═════ Source information

-- ==== Sys2Proof/Machine/Dispatch.lean ====
section
/-! DEFINITION. The dispatch: one arm per command, each one direct call of its meaning. -/

namespace Sys2Proof.Machine

/-- The effect of a command on everything but the queue of waiting commands. -/
def exec (i : Instr) (s : State) : Host.Outcome State Fault Refusal :=
  match i with
  | .identify h params => Sys2Proof.Machine.execIdentify h params s
  | .getStatus h params => Sys2Proof.Machine.execGetStatus h params s
  | .setLink h params => Sys2Proof.Machine.execSetLink h params s
  | .getLinkStats h params => Sys2Proof.Machine.execGetLinkStats h params s
  | .restart h params => Sys2Proof.Machine.execRestart h params s
  | .getTime h params => Sys2Proof.Machine.execGetTime h params s
  | .setAxis h params => Sys2Proof.Machine.execSetAxis h params s
  | .getAxis h params => Sys2Proof.Machine.execGetAxis h params s
  | .enable h params => Sys2Proof.Machine.execEnable h params s
  | .disable h params => Sys2Proof.Machine.execDisable h params s
  | .setPosition h params => Sys2Proof.Machine.execSetPosition h params s
  | .getAxisState h params => Sys2Proof.Machine.execGetAxisState h params s
  | .resume h params => Sys2Proof.Machine.execResume h params s
  | .stop h params => Sys2Proof.Machine.execStop h params s
  | .queueSegment h params => Sys2Proof.Machine.execQueueSegment h params s
  | .flushQueue h params => Sys2Proof.Machine.execFlushQueue h params s
  | .peekQueue h params => Sys2Proof.Machine.execPeekQueue h params s
  | .defineProfile h params => Sys2Proof.Machine.execDefineProfile h params s
  | .readProfile h params => Sys2Proof.Machine.execReadProfile h params s
  | .dropProfile h params => Sys2Proof.Machine.execDropProfile h params s
  | .setTrigger h params => Sys2Proof.Machine.execSetTrigger h params s
  | .armTriggers h params => Sys2Proof.Machine.execArmTriggers h params s
  | .disarmTriggers h params => Sys2Proof.Machine.execDisarmTriggers h params s
  | .clearTriggers h params => Sys2Proof.Machine.execClearTriggers h params s
  | .readTrigger h params => Sys2Proof.Machine.execReadTrigger h params s
  | .setOutputs h params => Sys2Proof.Machine.execSetOutputs h params s
  | .pulseOutput h params => Sys2Proof.Machine.execPulseOutput h params s
  | .setOutputConfig h params => Sys2Proof.Machine.execSetOutputConfig h params s
  | .setPwm h params => Sys2Proof.Machine.execSetPwm h params s
  | .getPwm h params => Sys2Proof.Machine.execGetPwm h params s
  | .setInputConfig h params => Sys2Proof.Machine.execSetInputConfig h params s
  | .getIo h params => Sys2Proof.Machine.execGetIo h params s
  | .discardReports h params => Sys2Proof.Machine.execDiscardReports h params s
  | .unknownOrder h payload => Sys2Proof.Machine.execUnknownOrder h payload s
  | .poll h ack => Sys2Proof.Machine.execPoll h ack s
  | .ignoredFrame station control payload => Sys2Proof.Machine.execIgnoredFrame station control payload s
  | .checkFailure station control payload checkA checkB => Sys2Proof.Machine.execCheckFailure station control payload checkA checkB s
  | .escapeError b => Sys2Proof.Machine.execEscapeError b s
  | .oversizeFrame len => Sys2Proof.Machine.execOversizeFrame len s
  | .openingByteAbandonment => Sys2Proof.Machine.execOpeningByteAbandonment s
  | .gapAbandonment => Sys2Proof.Machine.execGapAbandonment s
  | .replyStart => Sys2Proof.Machine.execReplyStart s
  | .replyEnd => Sys2Proof.Machine.execReplyEnd s
  | .replyAbandoned => Sys2Proof.Machine.execReplyAbandoned s
  | .linkLossEvent => Sys2Proof.Machine.execLinkLossEvent s
  | .powerOn resetPinActive => Sys2Proof.Machine.execPowerOn resetPinActive s
  | .resetPin => Sys2Proof.Machine.execResetPin s
  | .resetComplete => Sys2Proof.Machine.execResetComplete s
  | .tick => Sys2Proof.Machine.execTick s
  | .dwellEnd a => Sys2Proof.Machine.execDwellEnd a s
  | .inputTimeout a => Sys2Proof.Machine.execInputTimeout a s
  | .pulseEnd n => Sys2Proof.Machine.execPulseEnd n s
  | .filterAcceptance n => Sys2Proof.Machine.execFilterAcceptance n s
  | .rawChange p high => Sys2Proof.Machine.execRawChange p high s
  | .stepIssue a => Sys2Proof.Machine.execStepIssue a s
  | .stepPulseStart a => Sys2Proof.Machine.execStepPulseStart a s
  | .stepPulseEnd a => Sys2Proof.Machine.execStepPulseEnd a s
  | .tailIntervalExpiry a => Sys2Proof.Machine.execTailIntervalExpiry a s
  | .stopWalkEnd a => Sys2Proof.Machine.execStopWalkEnd a s
  | .periodBoundary c => Sys2Proof.Machine.execPeriodBoundary c s
  | .pwmDutyEnd c => Sys2Proof.Machine.execPwmDutyEnd c s
  | .newFrameBegins => Sys2Proof.Machine.execNewFrameBegins s

end Sys2Proof.Machine
end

══════════

Work to complete:
All of the entries above are to be printed again exactly.

Exercise response:
-- ==== Sys2Proof/Machine/Dispatch.lean ====
section
/-! DEFINITION. The dispatch: one arm per command, each one direct call of its meaning. -/

namespace Sys2Proof.Machine

/-- The effect of a command on everything but the queue of waiting commands. -/
def exec (i : Instr) (s : State) : Host.Outcome State Fault Refusal :=
  match i with
  | .identify h params => Sys2Proof.Machine.execIdentify h params s
  | .getStatus h params => Sys2Proof.Machine.execGetStatus h params s
  | .setLink h params => Sys2Proof.Machine.execSetLink h params s
  | .getLinkStats h params => Sys2Proof.Machine.execGetLinkStats h params s
  | .restart h params => Sys2Proof.Machine.execRestart h params s
  | .getTime h params => Sys2Proof.Machine.execGetTime h params s
  | .setAxis h params => Sys2Proof.Machine.execSetAxis h params s
  | .getAxis h params => Sys2Proof.Machine.execGetAxis h params s
  | .enable h params => Sys2Proof.Machine.execEnable h params s
  | .disable h params => Sys2Proof.Machine.execDisable h params s
  | .setPosition h params => Sys2Proof.Machine.execSetPosition h params s
  | .getAxisState h params => Sys2Proof.Machine.execGetAxisState h params s
  | .resume h params => Sys2Proof.Machine.execResume h params s
  | .stop h params => Sys2Proof.Machine.execStop h params s
  | .queueSegment h params => Sys2Proof.Machine.execQueueSegment h params s
  | .flushQueue h params => Sys2Proof.Machine.execFlushQueue h params s
  | .peekQueue h params => Sys2Proof.Machine.execPeekQueue h params s
  | .defineProfile h params => Sys2Proof.Machine.execDefineProfile h params s
  | .readProfile h params => Sys2Proof.Machine.execReadProfile h params s
  | .dropProfile h params => Sys2Proof.Machine.execDropProfile h params s
  | .setTrigger h params => Sys2Proof.Machine.execSetTrigger h params s
  | .armTriggers h params => Sys2Proof.Machine.execArmTriggers h params s
  | .disarmTriggers h params => Sys2Proof.Machine.execDisarmTriggers h params s
  | .clearTriggers h params => Sys2Proof.Machine.execClearTriggers h params s
  | .readTrigger h params => Sys2Proof.Machine.execReadTrigger h params s
  | .setOutputs h params => Sys2Proof.Machine.execSetOutputs h params s
  | .pulseOutput h params => Sys2Proof.Machine.execPulseOutput h params s
  | .setOutputConfig h params => Sys2Proof.Machine.execSetOutputConfig h params s
  | .setPwm h params => Sys2Proof.Machine.execSetPwm h params s
  | .getPwm h params => Sys2Proof.Machine.execGetPwm h params s
  | .setInputConfig h params => Sys2Proof.Machine.execSetInputConfig h params s
  | .getIo h params => Sys2Proof.Machine.execGetIo h params s
  | .discardReports h params => Sys2Proof.Machine.execDiscardReports h params s
  | .unknownOrder h payload => Sys2Proof.Machine.execUnknownOrder h payload s
  | .poll h ack => Sys2Proof.Machine.execPoll h ack s
  | .ignoredFrame station control payload => Sys2Proof.Machine.execIgnoredFrame station control payload s
  | .checkFailure station control payload checkA checkB => Sys2Proof.Machine.execCheckFailure station control payload checkA checkB s
  | .escapeError b => Sys2Proof.Machine.execEscapeError b s
  | .oversizeFrame len => Sys2Proof.Machine.execOversizeFrame len s
  | .openingByteAbandonment => Sys2Proof.Machine.execOpeningByteAbandonment s
  | .gapAbandonment => Sys2Proof.Machine.execGapAbandonment s
  | .replyStart => Sys2Proof.Machine.execReplyStart s
  | .replyEnd => Sys2Proof.Machine.execReplyEnd s
  | .replyAbandoned => Sys2Proof.Machine.execReplyAbandoned s
  | .linkLossEvent => Sys2Proof.Machine.execLinkLossEvent s
  | .powerOn resetPinActive => Sys2Proof.Machine.execPowerOn resetPinActive s
  | .resetPin => Sys2Proof.Machine.execResetPin s
  | .resetComplete => Sys2Proof.Machine.execResetComplete s
  | .tick => Sys2Proof.Machine.execTick s
  | .dwellEnd a => Sys2Proof.Machine.execDwellEnd a s
  | .inputTimeout a => Sys2Proof.Machine.execInputTimeout a s
  | .pulseEnd n => Sys2Proof.Machine.execPulseEnd n s
  | .filterAcceptance n => Sys2Proof.Machine.execFilterAcceptance n s
  | .rawChange p high => Sys2Proof.Machine.execRawChange p high s
  | .stepIssue a => Sys2Proof.Machine.execStepIssue a s
  | .stepPulseStart a => Sys2Proof.Machine.execStepPulseStart a s
  | .stepPulseEnd a => Sys2Proof.Machine.execStepPulseEnd a s
  | .tailIntervalExpiry a => Sys2Proof.Machine.execTailIntervalExpiry a s
  | .stopWalkEnd a => Sys2Proof.Machine.execStopWalkEnd a s
  | .periodBoundary c => Sys2Proof.Machine.execPeriodBoundary c s
  | .pwmDutyEnd c => Sys2Proof.Machine.execPwmDutyEnd c s
  | .newFrameBegins => Sys2Proof.Machine.execNewFrameBegins s

end Sys2Proof.Machine
end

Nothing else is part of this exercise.